The proposed means of achieving massive photon levels is a photon-photon collider in a vacuum hohlraum. The apparatus consists of a high-powered laser, which bombards a slab of gold, producing a high-intensity gamma ray (photons) a hallow space (“hohlraum”) in which is accumulated a thick field of photons produced by another laser. The gamma ray bombards the hohlraum. Out of the other end of the hohlraum some electrons and positrons will fly, according to the English physicists. A shorter, more technical phrasing of the process is that a gamma-ray beam is fired into the high-temperature radiation field of a laser-heated hohlraum.

The theory of converting light into matter and matter into light dates back to 1930, when theoretical physicist Paul Dirac considered that an electron and its antimatter counterpart (a positron) could be annihilated (combined) to produce two photons. Four years later, physicists Gregory Breit and John Wheeler suggested that the reverse could also be true.
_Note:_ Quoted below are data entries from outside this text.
/-- On a usable bus the answer is sent under the identifier of this node. -/
theorem sent_complete {w : BusId} (h : s.busUsable w = true) (p : Fin 8) (n : Nat) (q : Byte) (l : List Byte) (r : Answer) :
    (s.complete w p n q l r).sent = s.sent ++ [.trail w (s.trailId p.val n q.toNat w) (padTrail r.bytes)] := by
  obtain ⟨hregs, -, -, hsent⟩ := s.keepAnswer_shows n q l r
  have husable : (s.keepAnswer n q l r).busUsable w = true := by rw [busUsable, busState_congr hregs]; exact h
  rw [complete_eq, sendResponse_usable _ husable, trail, send, trailId_congr hregs, hsent]

/-- A status alone is answered as eight bytes. -/
theorem padTrail_just {n : Nat} : padTrail (Answer.just n).bytes = leBytes 1 n ++ [0, 0, 0, 0, 0, 0, 0] := by
  have hbytes : (Answer.just n).bytes = leBytes 1 n ++ [0, 0, 0, 0, 0, 0, 0] := by
    simp only [Answer.just, Answer.bytes, List.append_assoc]
    rfl
  have hlen : (leBytes 1 n ++ [0, 0, 0, 0, 0, 0, 0]).length = 8 := by simp
  rw [padTrail, hbytes, hlen, show (dataLengths.find? (8 ≤ ·)).getD 8 = (leBytes 1 n ++ [0, 0, 0, 0, 0, 0, 0]).length from by
    rw [hlen]; rfl, slice_whole]

/-- A command that is not a repeated or a short one is executed, and answered. -/
theorem command_run {s : State} (h : s.aoUp) {w : BusId} (hbus : s.busState w < 5) {n : Nat} {q : Byte} {l : List Byte}
    (hnew : s.repeated n q l = none) {k : Nat} (hlen : k ≤ l.length) (p : Fin 8) (run : State → List Byte → Answer × State) :
    s.command w p n k q l run = (run s (l.take k)).2.complete w p n q l (run s (l.take k)).1 := by
  rw [command, inAo_of_aoUp h, if_neg (by omega), hnew]
  exact if_neg (by omega)

theorem busState_lt_of_usable {s : State} {w : BusId} (h : s.busUsable w = true) : s.busState w < 5 := by
  have := of_decide_eq_true h
  omega

/-! ## What each command does (R378, R379) -/

theorem busReset_open {s : State} {l : List Byte} (hzero : slice l 4 4 = zeros 4) (hconfirm : leAt l 0 4 = 0x0C5A0100)
    (hiso : s.on R.MGB_STATUS F.MGB_STATUS_ISOLATED = false) (hhold : s.on R.GLB_STORM F.GLB_STORM_HOLD = false)
    (hpin : s.ao.rstN = false) : s.busReset (l.take 8) = (Answer.just 0, s.softReset) := by
  rw [busReset, if_neg (by simp [zeroFrom_take (show 4 + 4 ≤ 8 by decide) hzero]), leAt_take (by decide),
    if_neg (by simp [hconfirm, hiso, hhold, hpin])]

theorem isolate_open {s : State} {l : List Byte} (hzero : slice l 4 4 = zeros 4) (hconfirm : leAt l 0 4 = 0x0C5A0200)
    (hiso : s.on R.MGB_STATUS F.MGB_STATUS_ISOLATED = false) :
    s.isolate (l.take 8) = (Answer.just 0, s.raiseFirebreak.softReset.wr R.MGB_STATUS F.MGB_STATUS_ISOLATED 1) := by
  rw [isolate, if_neg (by simp [zeroFrom_take (show 4 + 4 ≤ 8 by decide) hzero]), leAt_take (by decide),
    if_neg (by simp [hconfirm, hiso])]
  rfl

theorem release_open {s : State} {l : List Byte} (hzero : slice l 4 4 = zeros 4) (hconfirm : leAt l 0 4 = 0x0C5A0300)
    (hiso : s.on R.MGB_STATUS F.MGB_STATUS_ISOLATED = true) :
    s.release (l.take 8) = (Answer.just 0, (s.wr R.MGB_STATUS F.MGB_STATUS_ISOLATED 0).tryStart) := by
  rw [release, if_neg (by simp [zeroFrom_take (show 4 + 4 ≤ 8 by decide) hzero]), leAt_take (by decide),
    if_neg (by simp [hconfirm, hiso])]

/-- Without its CONFIRM value a command is refused, and does nothing. -/
theorem unconfirmed {s : State} {l : List Byte} (hzero : slice l 4 4 = zeros 4) :
    (leAt l 0 4 ≠ 0x0C5A0100 → s.busReset (l.take 8) = (Answer.just 5, s)) ∧
      (leAt l 0 4 ≠ 0x0C5A0200 → s.isolate (l.take 8) = (Answer.just 5, s)) ∧
      (leAt l 0 4 ≠ 0x0C5A0300 → s.release (l.take 8) = (Answer.just 5, s)) := by
  have hz := zeroFrom_take (show 4 + 4 ≤ 8 by decide) hzero
  have hle : leAt (l.take 8) 0 4 = leAt l 0 4 := leAt_take (by decide)
  refine ⟨fun h => ?_, fun h => ?_, fun h => ?_⟩
  · rw [busReset, if_neg (by simp [hz]), hle, if_pos (by simp [h])]
  · rw [isolate, if_neg (by simp [hz]), hle, if_pos (by simp [h])]
  · rw [release, if_neg (by simp [hz]), hle, if_pos (by simp [h])]

/-- SUSPECT of a well-formed payload, by the stage of the boot and by whether Ranger runs. -/
theorem suspect_formed {s : State} {l : List Byte} (hg : leAt l 0 1 < 16) (hone : slice l 1 1 = [0]) (hzero : slice l 4 4 = zeros 4) :
    s.suspect (l.take 8) = if s.rd R.GLB_BOOT F.GLB_BOOT_STAGE ≠ 5 then (Answer.just 8, s)
      else if s.rangerHalted then (Answer.just 7, s)
      else if !s.inGrove (leAt l 0 1) then (Answer.just 0, s.record ((ev Sev.warn Src.grv (leAt l 0 1)).about (leAt l 2 2)))
      else (Answer.just 0, s.detect (leAt l 0 1) (leAt l 2 2) 7) := by
  have hz := zeroFrom_take (show 4 + 4 ≤ 8 by decide) hzero
  have hz' : zeroFrom (l.take 8) 1 1 = true := zeroFrom_take (by decide) hone
  have hle : leAt (l.take 8) 0 1 = leAt l 0 1 := leAt_take (by decide)
  have hle' : leAt (l.take 8) 2 2 = leAt l 2 2 := leAt_take (by decide)
  unfold suspect
  dsimp only
  rw [hle, hle', hz, hz', if_neg (by simp; omega)]

end State
end Sys2Proof.Machine
end

section
/-! PROOF. The rows RESET, ISOLATE, RELEASE, SUSPECT, DUPADDR, NOTICE_SEND, NOTICE_TOKEN_REFILL, BUS_BEACON, BUS_STATE_CHANGE, LONE,
BENCHED_END and RESPONSE_HOLD_TIMEOUT (R371, R378 to R385). -/
namespace Sys2Proof.Machine

theorem BusId.errReg_ne (w : BusId) : w.errReg ≠ R.MGB_STATUS ∧ w.errReg ≠ R.EVR_LOST ∧ w.errReg ≠ R.GLB_AOTIME := by
  cases w
  · decide
  · decide

namespace State
variable {s : State}

/-! ## Bus states (R383) -/

/-- With no response held back, nothing is sent when a bus becomes usable. -/
theorem flushHeld_of_none (h : s.bus.held = []) :
    s.flushHeld.regs = s.regs ∧ s.flushHeld.sent = s.sent ∧ s.flushHeld.mem = s.mem := by
  unfold flushHeld
  split
  · exact ⟨rfl, rfl, rfl⟩
  · dsimp only
    rw [h]
    exact ⟨rfl, rfl, rfl⟩

theorem busState_wr_other (s : State) (w : BusId) (n : Nat) :
    (s.wr R.MGB_STATUS w.stateFld n).busState w.other = s.busState w.other := by
  cases w
  · exact rd_wr_apart _ _ rfl rfl _
  · exact rd_wr_apart _ _ rfl rfl _
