-- ==== Sys2Proof/Machine/Index.lean ====
section
/-! DEFINITION. The cache-lookup opcode INDEX (43_index.md). -/

namespace Sys2Proof.Machine

/-- The pixel INDEX emits: the slot's four components, verbatim (R85, R160). -/
def indexPixel (idx : BitVec 6) (s : State) : Pixel := s.cache.get idx.toFin

/-- INDEX: emit the pixel held in a cache slot; the slot is read before Commit writes (R160, R242). -/
def execIndex (idx : BitVec 6) (s : State) : Host.Outcome State Fault Refusal :=
  opcodeStep 1 (fun t => commit (indexPixel idx t) t) s

end Sys2Proof.Machine
end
“It’s breathtaking to think that things we thought are not connected, can in fact be converted to each other: matter and energy, particles and light. Would we be able in the future to convert energy into time and vice versa?” said John Adams Institute, Oxford Director Andrei Seryi of the John Adams Institute on the matter.

Many laboratories around the world have the equipment necessary to perform the experimental photon-photon collisions, the English physicists say, and the experiment is expected to be conducted within the year.